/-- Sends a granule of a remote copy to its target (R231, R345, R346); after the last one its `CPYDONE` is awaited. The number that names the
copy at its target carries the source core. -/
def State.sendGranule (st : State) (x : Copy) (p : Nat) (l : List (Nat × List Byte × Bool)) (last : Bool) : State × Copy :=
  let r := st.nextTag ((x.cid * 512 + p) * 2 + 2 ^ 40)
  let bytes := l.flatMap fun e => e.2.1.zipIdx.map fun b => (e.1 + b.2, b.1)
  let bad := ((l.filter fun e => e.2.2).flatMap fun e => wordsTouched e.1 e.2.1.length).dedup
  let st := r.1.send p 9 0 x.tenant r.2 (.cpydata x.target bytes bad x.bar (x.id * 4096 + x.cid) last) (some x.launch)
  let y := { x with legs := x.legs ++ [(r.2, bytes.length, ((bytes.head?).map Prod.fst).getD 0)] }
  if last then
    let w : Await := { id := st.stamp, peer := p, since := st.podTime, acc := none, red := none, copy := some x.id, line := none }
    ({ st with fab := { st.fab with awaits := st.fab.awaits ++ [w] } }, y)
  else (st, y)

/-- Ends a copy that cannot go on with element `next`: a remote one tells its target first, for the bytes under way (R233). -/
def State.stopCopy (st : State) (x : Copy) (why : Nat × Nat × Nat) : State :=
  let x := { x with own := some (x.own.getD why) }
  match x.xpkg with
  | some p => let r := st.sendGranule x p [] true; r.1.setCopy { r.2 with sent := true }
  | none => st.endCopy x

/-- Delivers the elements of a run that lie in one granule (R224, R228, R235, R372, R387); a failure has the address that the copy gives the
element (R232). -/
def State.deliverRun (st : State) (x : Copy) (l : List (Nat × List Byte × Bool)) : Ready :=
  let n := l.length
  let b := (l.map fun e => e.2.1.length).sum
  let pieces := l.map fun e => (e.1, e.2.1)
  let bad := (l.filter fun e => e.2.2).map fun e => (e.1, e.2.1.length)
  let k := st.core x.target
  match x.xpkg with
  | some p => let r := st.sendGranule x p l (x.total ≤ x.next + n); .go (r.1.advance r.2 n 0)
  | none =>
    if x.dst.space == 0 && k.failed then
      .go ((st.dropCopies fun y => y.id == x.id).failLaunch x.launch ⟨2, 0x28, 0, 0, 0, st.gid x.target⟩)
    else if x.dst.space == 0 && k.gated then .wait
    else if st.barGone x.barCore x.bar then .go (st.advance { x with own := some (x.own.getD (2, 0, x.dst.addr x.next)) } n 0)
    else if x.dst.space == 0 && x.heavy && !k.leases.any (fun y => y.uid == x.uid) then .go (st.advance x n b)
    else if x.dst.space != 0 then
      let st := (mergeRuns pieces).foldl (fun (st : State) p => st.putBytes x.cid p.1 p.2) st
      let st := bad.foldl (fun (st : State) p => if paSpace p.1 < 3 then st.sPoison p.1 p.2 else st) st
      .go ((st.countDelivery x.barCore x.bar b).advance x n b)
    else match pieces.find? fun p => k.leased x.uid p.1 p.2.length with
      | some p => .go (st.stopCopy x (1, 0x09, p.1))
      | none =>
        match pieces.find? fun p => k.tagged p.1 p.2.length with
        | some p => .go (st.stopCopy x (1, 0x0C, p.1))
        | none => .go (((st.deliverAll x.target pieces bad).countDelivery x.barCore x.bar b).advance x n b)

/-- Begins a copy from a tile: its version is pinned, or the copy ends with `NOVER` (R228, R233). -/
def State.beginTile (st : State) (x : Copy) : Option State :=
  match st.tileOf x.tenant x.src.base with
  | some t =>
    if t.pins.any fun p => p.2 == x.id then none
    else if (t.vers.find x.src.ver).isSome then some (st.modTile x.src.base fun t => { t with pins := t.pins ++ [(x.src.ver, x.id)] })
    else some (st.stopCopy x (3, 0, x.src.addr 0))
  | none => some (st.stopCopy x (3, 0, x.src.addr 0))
--
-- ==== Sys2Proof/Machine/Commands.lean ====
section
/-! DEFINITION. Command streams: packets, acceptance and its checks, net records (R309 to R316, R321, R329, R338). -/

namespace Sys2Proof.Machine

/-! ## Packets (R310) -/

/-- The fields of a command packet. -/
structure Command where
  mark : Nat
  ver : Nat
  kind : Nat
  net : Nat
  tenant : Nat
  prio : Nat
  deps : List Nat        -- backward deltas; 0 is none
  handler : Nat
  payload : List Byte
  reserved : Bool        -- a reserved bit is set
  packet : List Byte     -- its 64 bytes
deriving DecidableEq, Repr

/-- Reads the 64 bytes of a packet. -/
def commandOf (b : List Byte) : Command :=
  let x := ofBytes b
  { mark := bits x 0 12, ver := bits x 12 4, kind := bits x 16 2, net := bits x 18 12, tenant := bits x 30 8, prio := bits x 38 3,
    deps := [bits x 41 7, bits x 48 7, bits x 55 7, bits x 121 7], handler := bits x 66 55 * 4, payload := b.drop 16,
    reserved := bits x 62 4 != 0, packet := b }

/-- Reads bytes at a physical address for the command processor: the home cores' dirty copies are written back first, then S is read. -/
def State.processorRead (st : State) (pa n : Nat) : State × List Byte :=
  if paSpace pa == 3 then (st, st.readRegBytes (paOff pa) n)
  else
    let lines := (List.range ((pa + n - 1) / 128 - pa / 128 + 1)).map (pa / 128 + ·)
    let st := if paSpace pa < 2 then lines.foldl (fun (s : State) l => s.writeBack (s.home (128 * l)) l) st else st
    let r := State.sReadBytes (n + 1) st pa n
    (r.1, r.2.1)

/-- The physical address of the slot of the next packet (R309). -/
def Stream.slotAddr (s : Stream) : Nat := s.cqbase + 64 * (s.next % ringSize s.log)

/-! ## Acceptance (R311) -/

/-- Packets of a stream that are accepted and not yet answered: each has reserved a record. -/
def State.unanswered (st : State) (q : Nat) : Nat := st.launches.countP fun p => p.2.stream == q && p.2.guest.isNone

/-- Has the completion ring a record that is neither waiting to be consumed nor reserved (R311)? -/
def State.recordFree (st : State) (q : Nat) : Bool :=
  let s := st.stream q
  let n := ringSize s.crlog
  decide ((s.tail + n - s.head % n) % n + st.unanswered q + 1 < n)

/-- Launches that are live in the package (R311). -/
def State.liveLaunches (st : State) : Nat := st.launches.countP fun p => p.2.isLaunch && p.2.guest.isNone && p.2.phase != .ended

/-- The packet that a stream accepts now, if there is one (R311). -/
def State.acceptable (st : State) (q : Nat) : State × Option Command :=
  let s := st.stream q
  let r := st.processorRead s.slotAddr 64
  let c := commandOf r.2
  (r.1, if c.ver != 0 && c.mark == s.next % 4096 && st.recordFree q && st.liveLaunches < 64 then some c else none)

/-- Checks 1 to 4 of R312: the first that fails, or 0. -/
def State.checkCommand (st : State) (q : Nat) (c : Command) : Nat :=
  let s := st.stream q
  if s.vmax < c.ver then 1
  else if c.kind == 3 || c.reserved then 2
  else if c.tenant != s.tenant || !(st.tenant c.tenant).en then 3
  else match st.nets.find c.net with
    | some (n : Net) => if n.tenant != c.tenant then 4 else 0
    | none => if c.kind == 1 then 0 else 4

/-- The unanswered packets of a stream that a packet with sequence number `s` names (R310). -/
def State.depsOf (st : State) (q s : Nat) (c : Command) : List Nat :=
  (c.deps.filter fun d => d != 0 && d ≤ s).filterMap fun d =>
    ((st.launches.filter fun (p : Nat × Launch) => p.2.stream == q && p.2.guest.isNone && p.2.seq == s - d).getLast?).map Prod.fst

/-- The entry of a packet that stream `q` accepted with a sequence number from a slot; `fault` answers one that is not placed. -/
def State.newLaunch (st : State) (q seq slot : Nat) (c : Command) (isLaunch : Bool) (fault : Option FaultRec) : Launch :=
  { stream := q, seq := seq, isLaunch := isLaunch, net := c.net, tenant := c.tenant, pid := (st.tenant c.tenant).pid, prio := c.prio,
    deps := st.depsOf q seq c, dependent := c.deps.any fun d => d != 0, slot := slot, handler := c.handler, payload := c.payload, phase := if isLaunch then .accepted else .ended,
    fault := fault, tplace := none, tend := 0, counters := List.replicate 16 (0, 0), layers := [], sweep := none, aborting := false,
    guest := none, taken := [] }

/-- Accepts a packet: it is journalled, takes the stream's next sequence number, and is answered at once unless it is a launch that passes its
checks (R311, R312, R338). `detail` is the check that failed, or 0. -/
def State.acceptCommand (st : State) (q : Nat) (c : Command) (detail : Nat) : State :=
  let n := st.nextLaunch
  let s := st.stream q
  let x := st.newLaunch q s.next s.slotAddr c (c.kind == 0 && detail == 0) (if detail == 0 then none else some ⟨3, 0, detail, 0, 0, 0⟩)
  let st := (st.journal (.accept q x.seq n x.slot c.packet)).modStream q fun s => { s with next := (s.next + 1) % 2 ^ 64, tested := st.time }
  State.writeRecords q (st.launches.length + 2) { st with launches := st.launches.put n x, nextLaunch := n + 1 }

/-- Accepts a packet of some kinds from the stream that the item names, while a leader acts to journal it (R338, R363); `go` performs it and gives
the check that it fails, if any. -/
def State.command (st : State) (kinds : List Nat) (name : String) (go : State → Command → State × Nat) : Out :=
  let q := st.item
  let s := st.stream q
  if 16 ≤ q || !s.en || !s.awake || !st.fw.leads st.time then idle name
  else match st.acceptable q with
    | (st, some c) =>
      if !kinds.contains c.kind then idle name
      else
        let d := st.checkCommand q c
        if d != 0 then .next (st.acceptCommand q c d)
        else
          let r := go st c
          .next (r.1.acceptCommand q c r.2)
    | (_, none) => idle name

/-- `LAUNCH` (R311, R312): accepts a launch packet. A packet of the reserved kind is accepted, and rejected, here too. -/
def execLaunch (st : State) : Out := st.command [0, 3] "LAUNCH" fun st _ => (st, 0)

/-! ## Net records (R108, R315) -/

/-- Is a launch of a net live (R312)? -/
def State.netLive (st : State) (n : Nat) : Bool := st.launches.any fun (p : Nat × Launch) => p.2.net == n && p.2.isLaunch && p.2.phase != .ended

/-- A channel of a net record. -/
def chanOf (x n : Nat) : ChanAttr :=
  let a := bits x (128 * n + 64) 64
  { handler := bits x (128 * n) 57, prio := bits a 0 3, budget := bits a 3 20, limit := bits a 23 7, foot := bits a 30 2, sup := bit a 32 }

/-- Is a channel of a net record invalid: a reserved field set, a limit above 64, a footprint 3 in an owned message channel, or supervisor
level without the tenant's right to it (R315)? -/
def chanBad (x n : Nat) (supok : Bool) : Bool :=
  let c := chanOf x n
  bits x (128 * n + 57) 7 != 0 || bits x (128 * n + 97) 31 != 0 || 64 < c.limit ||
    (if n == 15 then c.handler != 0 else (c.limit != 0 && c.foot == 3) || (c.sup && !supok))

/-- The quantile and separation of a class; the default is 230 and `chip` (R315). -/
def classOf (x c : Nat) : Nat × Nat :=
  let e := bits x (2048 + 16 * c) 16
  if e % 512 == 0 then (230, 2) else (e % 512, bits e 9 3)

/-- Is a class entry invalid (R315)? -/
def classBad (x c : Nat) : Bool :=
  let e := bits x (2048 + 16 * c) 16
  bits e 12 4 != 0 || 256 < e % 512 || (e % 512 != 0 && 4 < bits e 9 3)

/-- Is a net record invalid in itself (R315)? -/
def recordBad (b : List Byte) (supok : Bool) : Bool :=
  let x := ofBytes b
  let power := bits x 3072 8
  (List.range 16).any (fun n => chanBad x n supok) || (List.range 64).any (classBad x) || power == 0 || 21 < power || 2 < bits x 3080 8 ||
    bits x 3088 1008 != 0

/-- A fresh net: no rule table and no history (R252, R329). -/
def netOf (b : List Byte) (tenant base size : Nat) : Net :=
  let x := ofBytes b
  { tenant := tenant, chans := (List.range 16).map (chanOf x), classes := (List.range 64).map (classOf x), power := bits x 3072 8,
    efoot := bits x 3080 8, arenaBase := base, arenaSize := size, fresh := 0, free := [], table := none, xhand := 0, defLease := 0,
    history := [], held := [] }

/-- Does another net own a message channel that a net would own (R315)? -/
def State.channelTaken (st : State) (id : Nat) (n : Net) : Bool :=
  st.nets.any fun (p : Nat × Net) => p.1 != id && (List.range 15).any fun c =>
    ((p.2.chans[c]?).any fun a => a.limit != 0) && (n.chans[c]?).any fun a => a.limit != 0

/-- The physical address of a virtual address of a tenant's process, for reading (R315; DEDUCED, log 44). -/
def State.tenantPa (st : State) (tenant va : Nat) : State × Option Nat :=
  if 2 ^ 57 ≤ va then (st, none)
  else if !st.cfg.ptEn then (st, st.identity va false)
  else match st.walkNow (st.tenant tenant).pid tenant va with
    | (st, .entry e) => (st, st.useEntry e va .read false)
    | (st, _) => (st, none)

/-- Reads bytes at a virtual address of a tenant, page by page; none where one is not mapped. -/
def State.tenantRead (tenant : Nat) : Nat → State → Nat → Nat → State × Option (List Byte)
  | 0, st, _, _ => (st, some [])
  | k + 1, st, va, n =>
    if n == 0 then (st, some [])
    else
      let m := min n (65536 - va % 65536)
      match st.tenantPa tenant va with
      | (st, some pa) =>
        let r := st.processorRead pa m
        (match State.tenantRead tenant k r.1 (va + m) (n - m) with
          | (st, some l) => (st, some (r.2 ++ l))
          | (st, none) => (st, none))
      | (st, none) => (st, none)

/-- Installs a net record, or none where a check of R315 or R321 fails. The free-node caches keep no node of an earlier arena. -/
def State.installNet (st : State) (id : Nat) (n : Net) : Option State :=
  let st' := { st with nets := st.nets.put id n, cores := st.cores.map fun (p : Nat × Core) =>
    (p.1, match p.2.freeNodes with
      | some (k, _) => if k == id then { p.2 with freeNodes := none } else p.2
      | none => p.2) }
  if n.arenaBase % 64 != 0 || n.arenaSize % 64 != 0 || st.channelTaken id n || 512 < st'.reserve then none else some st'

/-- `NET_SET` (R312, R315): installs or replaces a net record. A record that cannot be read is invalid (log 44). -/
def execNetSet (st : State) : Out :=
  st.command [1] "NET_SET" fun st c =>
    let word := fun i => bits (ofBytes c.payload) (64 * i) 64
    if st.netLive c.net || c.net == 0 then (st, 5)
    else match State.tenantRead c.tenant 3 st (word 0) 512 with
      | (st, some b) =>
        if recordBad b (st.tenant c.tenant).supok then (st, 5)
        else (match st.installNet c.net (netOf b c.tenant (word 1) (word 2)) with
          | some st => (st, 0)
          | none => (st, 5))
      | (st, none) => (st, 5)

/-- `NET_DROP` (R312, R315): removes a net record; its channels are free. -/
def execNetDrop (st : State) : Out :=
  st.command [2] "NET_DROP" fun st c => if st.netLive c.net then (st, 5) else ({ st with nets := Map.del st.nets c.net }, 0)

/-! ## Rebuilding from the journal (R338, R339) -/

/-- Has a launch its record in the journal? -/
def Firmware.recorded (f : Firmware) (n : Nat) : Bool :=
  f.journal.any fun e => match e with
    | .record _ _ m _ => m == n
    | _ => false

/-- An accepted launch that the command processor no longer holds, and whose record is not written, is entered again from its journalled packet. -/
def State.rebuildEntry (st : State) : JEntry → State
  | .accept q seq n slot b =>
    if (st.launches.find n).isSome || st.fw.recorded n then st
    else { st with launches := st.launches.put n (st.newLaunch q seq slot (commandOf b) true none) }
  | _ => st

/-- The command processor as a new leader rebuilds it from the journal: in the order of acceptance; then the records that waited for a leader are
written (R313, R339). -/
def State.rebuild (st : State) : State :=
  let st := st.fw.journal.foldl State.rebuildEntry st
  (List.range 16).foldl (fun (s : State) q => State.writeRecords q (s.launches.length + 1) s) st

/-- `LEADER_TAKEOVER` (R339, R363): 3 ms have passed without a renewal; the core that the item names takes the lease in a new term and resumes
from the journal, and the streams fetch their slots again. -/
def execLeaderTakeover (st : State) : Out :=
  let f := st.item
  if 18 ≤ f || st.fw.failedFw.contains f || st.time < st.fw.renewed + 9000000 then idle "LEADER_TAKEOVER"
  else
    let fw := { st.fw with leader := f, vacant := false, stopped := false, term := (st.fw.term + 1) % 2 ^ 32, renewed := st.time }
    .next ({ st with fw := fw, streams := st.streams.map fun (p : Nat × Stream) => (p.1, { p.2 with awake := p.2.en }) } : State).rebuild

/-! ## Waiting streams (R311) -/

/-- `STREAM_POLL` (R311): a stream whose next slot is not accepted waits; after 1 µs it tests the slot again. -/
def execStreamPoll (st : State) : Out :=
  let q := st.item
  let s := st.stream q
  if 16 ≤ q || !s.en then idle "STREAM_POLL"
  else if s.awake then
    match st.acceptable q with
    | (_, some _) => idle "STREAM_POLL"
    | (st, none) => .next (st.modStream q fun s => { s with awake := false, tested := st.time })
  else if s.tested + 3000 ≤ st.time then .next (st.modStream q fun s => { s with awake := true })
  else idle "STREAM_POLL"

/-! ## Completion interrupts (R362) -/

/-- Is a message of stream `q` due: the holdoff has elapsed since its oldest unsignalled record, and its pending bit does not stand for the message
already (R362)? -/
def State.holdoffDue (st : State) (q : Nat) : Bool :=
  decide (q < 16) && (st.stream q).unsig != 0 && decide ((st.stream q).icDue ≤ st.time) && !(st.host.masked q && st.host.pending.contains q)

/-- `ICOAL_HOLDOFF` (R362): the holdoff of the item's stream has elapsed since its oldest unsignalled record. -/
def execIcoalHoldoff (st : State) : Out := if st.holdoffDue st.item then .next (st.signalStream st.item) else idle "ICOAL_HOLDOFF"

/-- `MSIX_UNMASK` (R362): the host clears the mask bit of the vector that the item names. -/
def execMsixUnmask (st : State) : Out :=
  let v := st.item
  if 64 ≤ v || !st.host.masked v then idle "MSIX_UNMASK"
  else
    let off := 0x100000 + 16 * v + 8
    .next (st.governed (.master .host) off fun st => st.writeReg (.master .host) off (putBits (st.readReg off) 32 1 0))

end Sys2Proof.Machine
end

* _TASK DIRECTIONS_: Return the lines of the listing where the string "unsignalled" appears.

* _RESULT OF THE EXERCISE_:
/-- Is a message of stream `q` due: the holdoff has elapsed since its oldest unsignalled record, and its pending bit does not stand for the message
/-- `ICOAL_HOLDOFF` (R362): the holdoff of the item's stream has elapsed since its oldest unsignalled record. -/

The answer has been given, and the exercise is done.